From the first line through the line containing "(Instr.settingsLoadEnd .faulted [(.single", transcribe the records exactly and include no other lines.

DATA IN THIS EXERCISE START

-- ==== Sys2Proof/Tests/Slice0.lean ====
section
/-! SUPPORT. Tests: ill-formed commands refused by name, the spec's worked examples, small checks of single commands, and for each
statement with hypotheses a state and operands that meet them, clause by clause. -/

namespace Sys2Proof.Tests

open Sys2Proof Sys2Proof.Machine

/-! ## Ill-formed commands -/

theorem test_formError_writeTaken : (Instr.registerWriteIgnored 8 0xF 0).formError = some .writeTaken := by decide
theorem test_formError_orderValid : (Instr.invalidOrder 3 1).formError = some .orderValid := by decide
theorem test_formError_byteKnown : (Instr.unknownByte 0xF1).formError = some .byteKnown := by decide
theorem test_formError_writeCount : (Instr.snapWriteEnd 61 .landed).formError = some .writeCount := by decide
theorem test_formError_storeAddress : (Instr.boardReset [(2 ^ 32, 1)]).formError = some .storeAddress := by decide
theorem test_formError_timerTwice :
    (Instr.settingsLoadEnd .faulted [(.single .dir, 1), (.single .dir, 2)]).formError = some .timerTwice := by decide

/-- No row of the table gives bits (log 29). -/
theorem test_decode_no_bits : decodeTableWord 8 0x21 = none := by decide

/-- ORDER words written out from the table of 1.1: the order code in bits 15:8, the lane in bits 2:0, other bits ignored. -/
theorem test_decode_orders :
    decodeOrder 0x0102 = .start 2 ∧ decodeOrder 0x0203 = .resume 3 ∧ decodeOrder 0x0300 = .halt 0 ∧ decodeOrder 0x0401 = .clear 1
      ∧ decodeOrder 0x0502 = .take 2 ∧ decodeOrder 0x0603 = .hold 3 ∧ decodeOrder 0x0700 = .stepOrder 0 ∧ decodeOrder 0x0801 = .go 1
      ∧ decodeOrder 0xFFFF09FA = .snap 2 ∧ decodeOrder 0x0A03 = .dump 3 := by decide

/-- Order codes 0 and 11 and lane field 4 name no order (R2). -/
theorem test_decode_invalid :
    decodeOrder 0x0003 = .invalidOrder 3 0 ∧ decodeOrder 0x0B03 = .invalidOrder 3 11 ∧ decodeOrder 0x0104 = .invalidOrder 4 1 := by
  decide

/-- Writes to the window (R1): ANCHOR at 04H, ORDER at 08H, ATTENTION at 10H; IDENT, a partial write and 14H are ignored. -/
theorem test_decode_writes :
    decodeWrite 0x04 0xF 0x100 = .anchor 0x100 ∧ decodeWrite 0x08 0xF 0x0102 = .start 2 ∧ decodeWrite 0x10 0xF 3 = .attentionWrite 3
      ∧ decodeWrite 0x00 0xF 1 = .registerWriteIgnored 0x00 0xF 1 ∧ decodeWrite 0x08 0x7 0x0102 = .registerWriteIgnored 0x08 0x7 0x0102
      ∧ decodeWrite 0x14 0xF 1 = .registerWriteIgnored 0x14 0xF 1 := by decide

/-! ## The spec's worked examples -/

/-- The table of worked levels (04, after R56): LED cap 120, time ceiling 600. -/
theorem test_levels_table :
    usedLevels true 120 600 200 400 = ⟨120, 600, true, true⟩ ∧ compensation 200 400 120 600 = 4551
      ∧ usedLevels true 120 600 200 300 = ⟨120, 500, true, false⟩ ∧ compensation 200 300 120 500 = 4096
      ∧ usedLevels true 120 600 100 400 = ⟨100, 400, false, false⟩ ∧ compensation 100 400 100 400 = 4096
      ∧ usedLevels true 120 600 100 800 = ⟨100, 600, true, true⟩ ∧ compensation 100 800 100 600 = 5461
      ∧ usedLevels true 120 600 255 2000 = ⟨120, 600, true, true⟩ ∧ compensation 255 2000 120 600 = 16383 := by decide

/-- Windows of R135 and of chapter 9's example: z_near 200,000, z_far 700,000, row pitch 1,000. -/
def exampleMap : WallMap := { WallMap.reset with lane := some 0, width := 1024, zNear := 200000, zFar := 700000, rowPitch := 1000,
                                                 glareWeight := 200 }

theorem test_windows :
    windowFirst exampleMap (-49) = 200 ∧ windowFirst exampleMap (-1234570) = -1034 ∧ windowFirst exampleMap 1234570 = 1435
      ∧ windowLast exampleMap 1234570 = 1934 ∧ windowFirst exampleMap 1284570 = 1485 ∧ windowLast exampleMap 1284570 = 1984 := by
  decide

/-- Scores of rows 1,600 and 1,700 in chapter 9's example. -/
theorem test_scores :
    rowScore exampleMap 365430 0 = 365430 ∧ rowScore exampleMap 315430 300 = 375430 ∧ rowScore exampleMap 465430 0 = 465430
      ∧ rowScore exampleMap 415430 200 = 455430 := by decide

/-- P at K 3,200,000 for the two exposures of chapter 9's example (R46). -/
theorem test_position :
    positionUm { Odometer.reset lowPins with p := 25284, scale := 3200000 } = 1234570
      ∧ positionUm { Odometer.reset lowPins with p := 26308, scale := 3200000 } = 1284570 := by decide

/-- Window depths of R92's table. -/
theorem test_window_depths :
    ceilDiv (700000 - 200000) 1000 = 500 ∧ ceilDiv (700000 - 200000) 900 = 556 ∧ ceilDiv (1224000 - 200000) 2000 = 512
      ∧ ceilDiv (1224001 - 200000) 2000 = 513 := by decide

/-- The two-wheel example of chapter 3: slip limit 3, both wheels in QUAD, counts from 100. -/
def twoWheels : Odometer :=
  { Odometer.reset lowPins with mode1 := .quad, mode2 := .quad, slipLimit := 3, w1 := 100, w2 := 100, p := 100 }

theorem test_two_wheels :
    let o := countWheel .one 1 (countWheel .one 1 (countWheel .one 1 (countWheel .one 1 (countWheel .two 1 (countWheel .one 1
      twoWheels)))))
    let back := countWheel .one (-1) (countWheel .one (-1) (countWheel .two (-1) o))
    (o.w1, o.w2, o.p, o.slipCount, o.slipFlag) = (105, 105, 105, 1, true)
      ∧ (back.w1, back.w2, back.p, back.slipCount) = (103, 104, 103, 1) := by decide

/-- A pair of pixels, 0xABC and 0x123, in the three bytes of R68's table. -/
theorem test_unpackPixels : unpackPixels [0xBC, 0x3A, 0x12] = [0xABC, 0x123] := by decide

/-- The check value of the CRC of R70: the nine ASCII digits from 1 give 0x29B1. -/
theorem test_crc16 : crc16 [0x31, 0x32, 0x33, 0x34, 0x35, 0x36, 0x37, 0x38, 0x39] = 0x29B1 := by decide +kernel

/-- Entries of the sine table (R100). -/
theorem test_sine :
    sine 0 = 0 ∧ sine 1 = 50 ∧ sine 256 = 12539 ∧ sine 512 = 23170 ∧ sine 768 = 30273 ∧ sine 1024 = 32767 ∧ sine 2048 = 0
      ∧ sine 3072 = -32767 ∧ sine 4095 = -50 ∧ cosine 0 = 32767 ∧ cosine 2048 = -32767 := by decide +kernel

/-- The worked geometry (chapters 6 to 8). -/
def workedGeometry : Geometry :=
  { radius := 500000, ex := 0, ey := -100000, roll := 0, width := 1024, zNear := 200000, zFar := 700000, rowPitch := 1000
    glareWeight := 200, cx := 10240, cy := 8192, ws := 1280, hs := 1024, dRef := 500000, baseGain := 2048, gainLimit := 16384
    glareCode := 255, outCode := 0 }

DATA IN THIS EXERCISE END

### EXERCISE RESPONSE
-- ==== Sys2Proof/Tests/Slice0.lean ====
section
/-! SUPPORT. Tests: ill-formed commands refused by name, the spec's worked examples, small checks of single commands, and for each
statement with hypotheses a state and operands that meet them, clause by clause. -/

namespace Sys2Proof.Tests

open Sys2Proof Sys2Proof.Machine

/-! ## Ill-formed commands -/

theorem test_formError_writeTaken : (Instr.registerWriteIgnored 8 0xF 0).formError = some .writeTaken := by decide
theorem test_formError_orderValid : (Instr.invalidOrder 3 1).formError = some .orderValid := by decide
theorem test_formError_byteKnown : (Instr.unknownByte 0xF1).formError = some .byteKnown := by decide
theorem test_formError_writeCount : (Instr.snapWriteEnd 61 .landed).formError = some .writeCount := by decide
theorem test_formError_storeAddress : (Instr.boardReset [(2 ^ 32, 1)]).formError = some .storeAddress := by decide
theorem test_formError_timerTwice :
    (Instr.settingsLoadEnd .faulted [(.single .dir, 1), (.single .dir, 2)]).formError = some .timerTwice := by decide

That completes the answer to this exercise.